◆ YOUR OBJECTIVE ◆
Every line below between the line holding "port (R198) -/" and the line holding "theorem marshFlit_whole (good", inclusive, should be repeated exactly, and all other lines omitted.

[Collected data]
theorem State.flitTaken_dir : (s.flitTaken l dir fl).dir dir =
    { s.flitHeld l dir fl with rx := (((s.link l).dir dir).rx + 1) % 4096, fails := 0, failed := [] } := by
  rw [State.flitTaken, Link.dir_setDir_of_not, Link.dir_setDir_same, State.flitHeld, (LinkDir.hold_receiver ..).1]

theorem State.flitTaken_other : ((s.flitTaken l dir fl).dir !dir).sent = ackedUpTo ((s.link l).dir !dir).sent (ZynCtl.ofWords fl.words).ack := by
  rw [State.flitTaken, Link.dir_setDir_same]

theorem State.flitFailed_dir : ((s.flitFailed l dir fl).dir dir).rx = ((s.link l).dir dir).rx ∧
    ((s.flitFailed l dir fl).dir dir).fails = ((s.link l).dir dir).fails + 1 := by
  obtain ⟨rx, fails, -⟩ := ((s.link l).dir dir).hold_receiver (replayDepth l dir)
    (if zynCrcOk fl.words then (ZynCtl.ofWords fl.words).seq else ((s.link l).dir dir).rx) fl.packets
  rw [State.flitFailed, Link.dir_replays, Link.dir_setDir_same]
  exact ⟨rx, congrArg (· + 1) fails⟩

theorem State.flitFailed_other : (s.flitFailed l dir fl).dir (!dir) = (s.link l).dir !dir := by
  rw [State.flitFailed, Link.dir_replays, Link.dir_setDir_not]

end

/-! ### Command beats of a marsh port (R198) -/

section
variable {s : State} {m : Nat} {fl : ZynFlit}

theorem marshFlit_notActive (h : (s.link (24 + m)).port ≠ 6) : marshFlit m fl s = s := if_pos h

variable (active : (s.link (24 + m)).port = 6)
include active

theorem marshFlit_whole (good : beatOk fl.words = true) :
    marshFlit m fl s = s.setLink (24 + m) { s.link (24 + m) with d0 := { (s.link (24 + m)).d0 with fails := 0 } } := by
  rw [marshFlit, if_neg (not_not.2 active), if_pos good]

theorem marshFlit_failed (bad : beatOk fl.words = false) (few : (s.link (24 + m)).d0.fails < 7) :
    marshFlit m fl s = s.setLink (24 + m) { s.link (24 + m) with d0 := { (s.link (24 + m)).d0 with fails := (s.link (24 + m)).d0.fails + 1 } } := by
  rw [marshFlit, if_neg (not_not.2 active), if_neg (Bool.eq_false_iff.1 bad), if_pos (by omega)]

theorem marshFlit_eighth (bad : beatOk fl.words = false) (many : 7 ≤ (s.link (24 + m)).d0.fails) :
    marshFlit m fl s = (s.event ⟨5, 5, m, 9, 15, stUncorrectable, 1, 0⟩).startTraining (24 + m) := by
  rw [marshFlit, if_neg (not_not.2 active), if_neg (Bool.eq_false_iff.1 bad), if_neg (by omega)]

end

/-! ### A field written to states that agree in their fields -/

theorem State.put_flds_congr {s t : State} (h : s.flds = t.flds) (f : Fld) (i v : Nat) : (s.put f i v).flds = (t.put f i v).flds :=
  congrArg (fun m : SMap Nat => SMap.set m (f.key i) (v % 2 ^ f.width) (f.resetAt i)) h

theorem State.get_bump_congr {s t : State} {f : Fld} {i : Nat} (h : s.get f i = t.get f i) (n : Nat) : (s.bump f i n).get f i = (t.bump f i n).get f i := by
  rw [State.bump, State.bump, State.get_put_same, State.get_put_same, h]

/-! ### States that differ in Xeunni ports and register fields only -/

def State.PortsOnly (s t : State) : Prop := t = { s with flds := t.flds, xports := t.xports }

theorem State.PortsOnly.trans {s t u : State} (h1 : s.PortsOnly t) (h2 : t.PortsOnly u) : s.PortsOnly u := Eq.trans h2 (by rw [h1])

theorem State.setXport_portsOnly (s : State) (k : Nat) (x : XPort) : s.PortsOnly (s.setXport k x) := rfl

theorem State.put_portsOnly (s : State) (f : Fld) (i v : Nat) : s.PortsOnly (s.put f i v) := rfl

theorem State.onlyFields.xport {s t : State} {ks : List Nat} (h : s.onlyFields t ks) (j : Nat) : t.xport j = s.xport j := by
  rw [h.1]
  rfl

theorem State.onlyFields.portsOnly {s t : State} {ks : List Nat} (h : s.onlyFields t ks) : s.PortsOnly t := by
  have same : t.xports = s.xports := by rw [h.1]
  exact Eq.trans h.1 (by rw [same])

theorem State.startPort_portsOnly {s : State} {k : Nat} (h : s.portMay k = true) : s.PortsOnly (s.startPort k) :=
  (s.setXport_portsOnly k _).trans (State.startPort_only h).portsOnly

/-! ### The FEC of a flit's pair (R261) -/

section
variable (s : State) (k : Nat) (fl : XniFlit)

/-- Symbols corrected in the codewords counted with a flit, added to those below a thousand. -/
def State.fecSymbols : Nat := (s.xport k).symbols + (((flitStarts fl.place.val).filter fl.pair.corrects).map fl.pair.wrong).sum

/-- A port that has counted the codewords of a flit. -/
def State.fecCounted : XPort := { s.xport k with symbols := s.fecSymbols k fl % 1000, pairNo := fl.pair.number.toNat }

/-- Register fields that count codewords. -/
def fecKeys (k : Nat) : List Nat := [Fld.XNI_PORT_ERR_FEC_SYMBOLS.key k, Fld.XNI_PORT_ERR_FEC_UNCORR.key k]

theorem State.countFec_only : (s.setXport k (s.fecCounted k fl)).onlyFields (s.countFec k fl) (fecKeys k) := (State.onlyFields_bump ..).trans (State.onlyFields_bump ..)

theorem State.countFec_xport : (s.countFec k fl).xport k = s.fecCounted k fl := by rw [(s.countFec_only k fl).xport, State.xport_set_same]

theorem State.countFec_xport_other {j : Nat} (h : j ≠ k) : (s.countFec k fl).xport j = s.xport j := by
  rw [(s.countFec_only k fl).xport, State.xport_set_other _ _ h]

theorem State.countFec_get {f : Fld} (i : Nat) (hf : f.id < 4096) (h1 : f.id ≠ Fld.XNI_PORT_ERR_FEC_SYMBOLS.id) (h2 : f.id ≠ Fld.XNI_PORT_ERR_FEC_UNCORR.id) :
    (s.countFec k fl).get f i = s.get f i :=
  State.get_of_kept (s.countFec_only k fl).2 (Fld.key_not_mem_pair i k k hf (by decide) (by decide) h1 h2)

theorem State.countFec_portUp (j : Nat) : (s.countFec k fl).portUp j = s.portUp j :=
  congrArg (· == 7) (s.countFec_get k fl j (by decide) (by decide) (by decide))

theorem State.countFec_portsOnly : s.PortsOnly (s.countFec k fl) := (s.setXport_portsOnly k _).trans (s.countFec_only k fl).portsOnly

end

/-! ### A flit on a port (R262, R264) -/

/-- Whether a flit is the one that its port awaits, whole, in codewords that correct. -/
def State.flitWhole (s : State) (k : Nat) (fl : XniFlit) : Bool :=
  let b := fl.pair.flits.getD fl.place.val []
  (flitCodewords fl.place.val).all fl.pair.corrects && xniCrcOk b && (XniCtl.ofBytes b).seq == (s.xport k).rx

/-- The control words of a flit. -/
def flitCtl (fl : XniFlit) : XniCtl := XniCtl.ofBytes (fl.pair.flits.getD fl.place.val [])

/-- A port to which credits and acknowledgements have come. -/
def XPort.acked (x : XPort) (c : XniCtl) : XPort :=
  let set (n : Nat) : Nat := 4 * n + c.set
  { x with sent := ackedUpTo x.sent c.ack, used := c.credits.zipIdx.foldl (fun m e => SMap.set m (set e.2) (SMap.get m (set e.2) 0 - e.1) 0) x.used }

/-- A port that awaits the next flit. -/
def XPort.awaitsNext (x : XPort) : XPort := { x with rx := (x.rx + 1) % 4096, fails := 0 }

theorem State.xniAcked_held {s : State} {k : Nat} {c : XniCtl} (h : c.nak = false ∨ (c.ack + 1) % 4096 = (s.xport k).tx) :
    s.xniAcked k c = (s.setXport k ((s.xport k).acked c), true) := by
  refine if_pos ?_
  simpa only [Bool.not_eq_true'] using h

section
variable {s : State} {k : Nat} {fl : XniFlit}

theorem xniFlit_notActive (h : s.portUp k = false) : xniFlit k fl s = s := if_pos (.inl (by rw [h]; rfl))

theorem portExhausted_notActive (h : s.portUp k = false) : s.portExhausted k = s := if_pos (by rw [h]; rfl)

variable (up : s.portUp k = true) (power : s.linkPower = .l0)
include up power

theorem xniFlit_taken (whole : s.flitWhole k fl = true) (packets : fl.packets = []) (marker : (flitCtl fl).marker = false)
    (replay : (flitCtl fl).nak = false ∨ ((flitCtl fl).ack + 1) % 4096 = (s.xport k).tx) :
    xniFlit k fl s = let u := (s.countFec k fl).setXport k (s.fecCounted k fl).awaitsNext
      u.setXport k ((s.fecCounted k fl).awaitsNext.acked (flitCtl fl)) := by
  have acked : ((s.countFec k fl).setXport k { s.fecCounted k fl with rx := ((s.fecCounted k fl).rx + 1) % 4096, fails := 0 }).xniAcked k
      (XniCtl.ofBytes (fl.pair.flits.getD fl.place.val [])) =
      (((s.countFec k fl).setXport k (s.fecCounted k fl).awaitsNext).setXport k ((s.fecCounted k fl).awaitsNext.acked (flitCtl fl)), true) := by
    refine Eq.trans (State.xniAcked_held ?_) ?_ <;> rw [State.xport_set_same]
    · exact replay
    · rfl
  have running : ¬((!s.portUp k) = true ∨ s.linkPower ≠ .l0) := by simp [up, power]
  have met : ((flitCodewords fl.place.val).all fl.pair.corrects && xniCrcOk (fl.pair.flits.getD fl.place.val []) &&
      (XniCtl.ofBytes (fl.pair.flits.getD fl.place.val [])).seq == (s.fecCounted k fl).rx) = true := whole
  unfold xniFlit
  rw [if_neg running]
  dsimp only
  rw [State.countFec_xport, if_pos met]
  rw [acked, packets, if_pos rfl]
  exact if_neg (Bool.eq_false_iff.1 marker)

theorem xniFlit_failed (whole : s.flitWhole k fl = false) : xniFlit k fl s = (s.countFec k fl).xniFailed k := by
  have running : ¬((!s.portUp k) = true ∨ s.linkPower ≠ .l0) := by simp [up, power]
  have unmet : ¬((flitCodewords fl.place.val).all fl.pair.corrects && xniCrcOk (fl.pair.flits.getD fl.place.val []) &&
      (XniCtl.ofBytes (fl.pair.flits.getD fl.place.val [])).seq == (s.fecCounted k fl).rx) = true := Bool.eq_false_iff.1 whole
  unfold xniFlit
  rw [if_neg running]
  dsimp only
  rw [State.countFec_xport, if_neg unmet]

end

/-- A port that has met one more failure. -/
def XPort.failed (x : XPort) : XPort := { x with fails := x.fails + 1, replays := x.replays + 1 }

section
variable {s : State} {k : Nat}

theorem State.xniFailed_nak (few : (s.xport k).fails < 7) : s.xniFailed k = ((s.bump .XNI_PORT_ERR_REPLAYS k 1).setXport k (s.xport k).failed).xniNak k :=
  if_neg (by omega)

theorem State.xniFailed_eighth (many : 7 ≤ (s.xport k).fails) : s.xniFailed k = ((s.bump .XNI_PORT_ERR_REPLAYS k 1).setXport k (s.xport k).failed).portExhausted k :=
  if_pos (by omega)

theorem State.portExhausted_state (up : s.portUp k = true) : (s.portExhausted k).get .XNI_PORT_STATUS_STATE k = 1 := by
  have running : ¬(!s.portUp k) = true := by simp [up]
  unfold State.portExhausted
  rw [if_neg running]
  exact State.get_put_same ..

end

theorem XPort.hold_receiver (x : XPort) (n : Nat) (pkt : Option XniSent) : (x.hold n pkt).rx = x.rx ∧ (x.hold n pkt).fails = x.fails := ⟨rfl, rfl⟩

/-- States that differ in Xeunni ports, what is sent on them and register fields only. -/
def State.SendsOnly (s t : State) : Prop := t = { s with flds := t.flds, xports := t.xports, xniOut := t.xniOut }

theorem State.PortsOnly.sends {s t u : State} (h1 : s.PortsOnly t) (h2 : t.SendsOnly u) : s.SendsOnly u := Eq.trans h2 (by rw [h1])

theorem State.xniNak_sendsOnly (s : State) (k : Nat) : s.SendsOnly (s.xniNak k) := rfl

/-- The counter of a port's replays has gone up, and a NAK is sent. -/
theorem State.xniFailed_nak_effect (s : State) (k : Nat) (few : (s.xport k).fails < 7) :
    ((s.xniFailed k).xport k).fails = (s.xport k).fails + 1 ∧ ((s.xniFailed k).xport k).rx = (s.xport k).rx ∧
    (s.xniFailed k).flds = (s.bump .XNI_PORT_ERR_REPLAYS k 1).flds ∧ s.SendsOnly (s.xniFailed k) ∧
    (s.xniFailed k).xniOut = ⟨k, (s.xport k).tx, ((s.xport k).rx + 4095) % 4096, true, none⟩ :: s.xniOut := by
  rw [State.xniFailed_nak few]
  refine ⟨?_, ?_, rfl, (State.PortsOnly.trans (s.put_portsOnly ..) (State.setXport_portsOnly ..)).sends (State.xniNak_sendsOnly ..), ?_⟩
  · refine (congrArg XPort.fails (State.xport_set_same ..)).trans ?_
    rw [State.xport_set_same]
    rfl
  · refine (congrArg XPort.rx (State.xport_set_same ..)).trans ?_
    rw [State.xport_set_same]
    rfl
  · unfold State.xniNak
    rw [State.xport_set_same]
    rfl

◆ FINISHED TASK ◆
/-! ### Command beats of a marsh port (R198) -/

section
variable {s : State} {m : Nat} {fl : ZynFlit}

theorem marshFlit_notActive (h : (s.link (24 + m)).port ≠ 6) : marshFlit m fl s = s := if_pos h

variable (active : (s.link (24 + m)).port = 6)
include active

theorem marshFlit_whole (good : beatOk fl.words = true) :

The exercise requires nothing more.